Benutzer-Werkzeuge

Webseiten-Werkzeuge


en:sony

Sony

Sony Corporation, Tokyo

The Japanese electronics company was founded in Tokyo in 1946, it became one of the most important manufacturers of radio and television sets, digital and video cameras and was a pioneer in miniaturisation.

Company history

On 7 May 1946, the company was founded Tokyo which was still marke by war as Tokyo Tsushin Kogyo Kabushiki Kaisha (Tokyo Telecommunications Engineering Corporation). It is reported that one of the first products was an electric rice cooker, later an electric heating pad was to the production range. At the end of 1946, the company developed transmitters for the Japanese broadcaster NHK from parts from military sets. By 1949, the company had succeeded in developing an audio tape and a corresponding reel-to-reel tape recorder, the G-type.

The company called Totsuko initially named its audio tape Soni-Tape, this product name was so successful that the company was renamed Sony in 1958. With the miniaturisation of the first tape recorder to become the H-Type, Sony already took a first step in the direction of miniaturisation, in which the company later had great success. With the TR-55 transistor radio, Sony developed the first small transistor radio in 1955.

With the development of colour television, Sony engineers worked on colour picture tubes, the development of the Sony trinitron tube took some time until 1967, it resulted in a superior picture quality. From 1969, video recorders with the U-Matic system were introduced, they were widely used in the professional sector; in the home sector, JVCs VHS remained in front.

In 1979, Sony caused a sensation with the portable miniature cassette player Walkman, and at the same time, together with Philips, the Compact Disc was introduced in 1983. The magneto-optical Minidisc found only moderate success in Europe and was superseded by mp3 players.

Sony had never targeted the commercial communications receiver market, nor the amateur radio market. The travel receiver ICF-5900W with the combination of a linear fine tuning dial and a crystal calibrator was a first step, until 1978 the legendary ICF-6800W, equipped with a digital frequency counter, appeared and soon became the dream receiver of many shortwave listeners. A milestone was the ICF-2001, the first microprocessor-controlled shortwave receiver, the breakthrough in reception performance was the ICF-2001D.

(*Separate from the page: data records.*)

-- ==== Sys2Proof/Machine/Special.lean ====
section
/-! DEFINITION. The special functions of the vector engine (R168): their exact results to more than 2^−100, the bound
around them, and the FP32 code within the bound that the part gives, which the spec leaves open. The same bounds serve the
derivatives of R175. -/

namespace Sys2Proof.Machine

/-! ## Fixed point with 256 fraction bits -/

/-- One in fixed point. -/
def fixOne : Int := (2 ^ 256 : Nat)

/-- A finite value in fixed point, rounded down. -/
def toFix (x : FVal) : Int :=
  match x with
  | .fin n m e => if 0 ≤ e + 256 then sgn n (m * 2 ^ (e + 256).toNat) else sgn n m / (2 ^ (-(e + 256)).toNat : Nat)
  | _ => 0

/-- A fixed-point number times 2^k. -/
def ofFix (v : Int) (k : Int) : FVal := .fin (decide (v < 0)) v.natAbs (k - 256)

/-- atanh of a fixed-point number of magnitude at most 1/3, by its power series. -/
def atanhFix (z : Int) : Int :=
  let z2 := z * z / fixOne
  ((List.range 90).foldl (fun (s : Int × Int) i => (s.1 * z2 / fixOne, s.2 + s.1 / ((2 * i + 1 : Nat) : Int))) (z, 0)).2

/-- ln 2 in fixed point. -/
def ln2Fix : Int := 2 * atanhFix (fixOne / 3)

/-- The exponential of a finite value; beyond ±1100, where every format of this part has overflowed or underflowed, that of
±1100. -/
def expVal (x : FVal) : FVal :=
  let v := max (-1100 * fixOne) (min (1100 * fixOne) (toFix (match x with | .fin n m e => if 12 < (m.log2 : Int) + e then .fin n 1 12 else x | y => y)))
  let k := (2 * v + ln2Fix) / (2 * ln2Fix)
  let r := v - k * ln2Fix
  ofFix ((List.range 80).foldl (fun (s : Int × Int) i => (s.1 * r / (fixOne * ((i + 1 : Nat) : Int)), s.2 + s.1)) (fixOne, 0)).2 k

/-- The natural logarithm of a positive finite value. -/
def logVal (x : FVal) : FVal :=
  match x with
  | .fin _ m e =>
    let b := m.log2
    let b := if 4 * 2 ^ b < 3 * m then b + 1 else b
    let z := ((m : Int) - (2 ^ b : Nat)) * fixOne / ((m : Int) + (2 ^ b : Nat))
    ofFix (2 * atanhFix z + ((b : Int) + e) * ln2Fix) 0
  | y => y

/-- 1. -/
def oneVal : FVal := .fin false 1 0

/-- 1 / (1 + exp(−x)). -/
def sigmVal (x : FVal) : FVal := oneVal.div (oneVal.add (expVal x.neg))

/-- (1 − exp(−2|x|)) / (1 + exp(−2|x|)) with the sign of x. -/
def tanhVal (x : FVal) : FVal :=
  let t := expVal (x.abs.scale 1).neg
  let y := (oneVal.sub t).div (oneVal.add t)
  if x.sign then y.neg else y

/-- The special function `op` of R166 at an ordinary input. -/
def specVal (op : Nat) (x : FVal) : FVal :=
  match op with
  | 0x10 => expVal x
  | 0x11 => logVal x
  | 0x12 => (oneVal.div x).sqrt
  | 0x13 => sigmVal x
  | 0x14 => logVal (x.div (oneVal.sub x))
  | 0x15 => tanhVal x
  | _ => x.mul (sigmVal x)

/-- R168: the special inputs and their results. -/
def specSpecial (op : Nat) (x : FVal) : Option FVal :=
  match x with
  | .nan => some .nan
  | .inf n =>
    match op with
    | 0x10 => some (if n then .fin false 0 0 else .inf false)
    | 0x11 => some (if n then .nan else .inf false)
    | 0x12 => some (if n then .nan else .fin false 0 0)
    | 0x13 => some (if n then .fin false 0 0 else oneVal)
    | 0x14 => some .nan
    | 0x15 => some (if n then oneVal.neg else oneVal)
    | _ => some (if n then .fin true 0 0 else .inf false)
  | .fin n m e =>
    match op with
    | 0x11 => if m = 0 then some (.inf true) else if n then some .nan else none
    | 0x12 => if m = 0 then some (.inf n) else if n then some .nan else none
    | 0x14 =>
      if m = 0 then some (.inf true)
      else if n || oneVal.lt (.fin n m e) then some .nan
      else if oneVal.eq (.fin n m e) then some (.inf false)
      else none
    | 0x15 => if m = 0 then some x else none
    | _ => none

/-! ## Codes within a bound -/

/-- The FP32 spacing at a finite value, as an exponent of two. -/
def spacing32 (a : FVal) : Int :=
  match a with
  | .fin _ m e => if m = 0 then -149 else max ((m.log2 : Int) + e - 23) (-149)
  | _ => -149

/-- The FP32 code whose key in the order of R51 is `k`. -/
def codeOfKey (k : Int) : Nat := if 0 ≤ k then k.toNat else 2 ^ 31 + (-k - 1).toNat

/-- The FP32 code numbered `r` among those within `b` of the finite value `a`, counted round; +∞ or −∞ where `a`
overflows. With `pos` no code with a sign is among them. -/
def pickCode (pos : Bool) (a b : FVal) (r : Nat) : Nat :=
  if !(flv a).isFin then fl a
  else
    let lo := a.sub b
    let hi := a.add b
    let kl := if (flv lo).lt lo then totalKey (fl lo) + 1 else totalKey (fl lo)
    let kl := if pos then max kl 0 else kl
    let kh := if hi.lt (flv hi) then totalKey (fl hi) - 1 else totalKey (fl hi)
    codeOfKey (kl + ((r % (kh - kl + 1).toNat : Nat) : Int))

/-- R168: the bound of a special function at the exact result `a`. -/
def specBound (op : Nat) (a : FVal) : FVal :=
  match op with
  | 0x13 => .fin false 3 (spacing32 a - 1)
  | 0x14 => if a.abs.lt oneVal then .fin false 1 (-23) else .fin false 2 (spacing32 a)
  | 0x15 | 0x16 => .fin false 2 (spacing32 a)
  | _ => .fin false 1 (spacing32 a)

/-- R168: the FP32 result of a special function on an FP32 code. SIGM gives no code with a sign, as the bound of R177 over all x asks. -/
def special32 (op x : Nat) : Nat :=
  match specSpecial op (v32 x) with
  | some v => fl v
  | none => pickCode (op == 0x13) (specVal op (v32 x)) (specBound op (specVal op (v32 x))) (Sys2Proof.Config.special op x)

/-- R87: a special function in the wide unit, within 2^−41 of its exact result and rounded into binary64. -/
def special64 (n op : Nat) (x : FVal) : FVal :=
  match specSpecial op x with
  | some v => v
  | none =>
    fl64 ((specVal op x).mul (.fin false (2 ^ 60 - 2 ^ 19 + Sys2Proof.Config.wideErr n % 2 ^ 20) (-60)))

/-- R175: a derivative's FP32 result, within `k` spacings of the exact value `a`; `op` and the operand codes choose it. -/
def derivVal (op k y g : Nat) (a : FVal) : FVal :=
  match a with
  | .fin _ _ _ => v32 (pickCode false a (.fin false k (spacing32 a)) (Sys2Proof.Config.special op (y * 2 ^ 32 + g)))
  | v => v

end Sys2Proof.Machine
end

Sony even improved its reputation with masterpieces of miniaturisation, the ICF-7600D was the first truly SSB-capable travel portable with digital display & memories, followed by extremely miniaturised travel radios, barely larger than a tape cassette, with sophisticated alphanumerically labelled memories & world time clock functions, designed to simplify shortwave listening even more.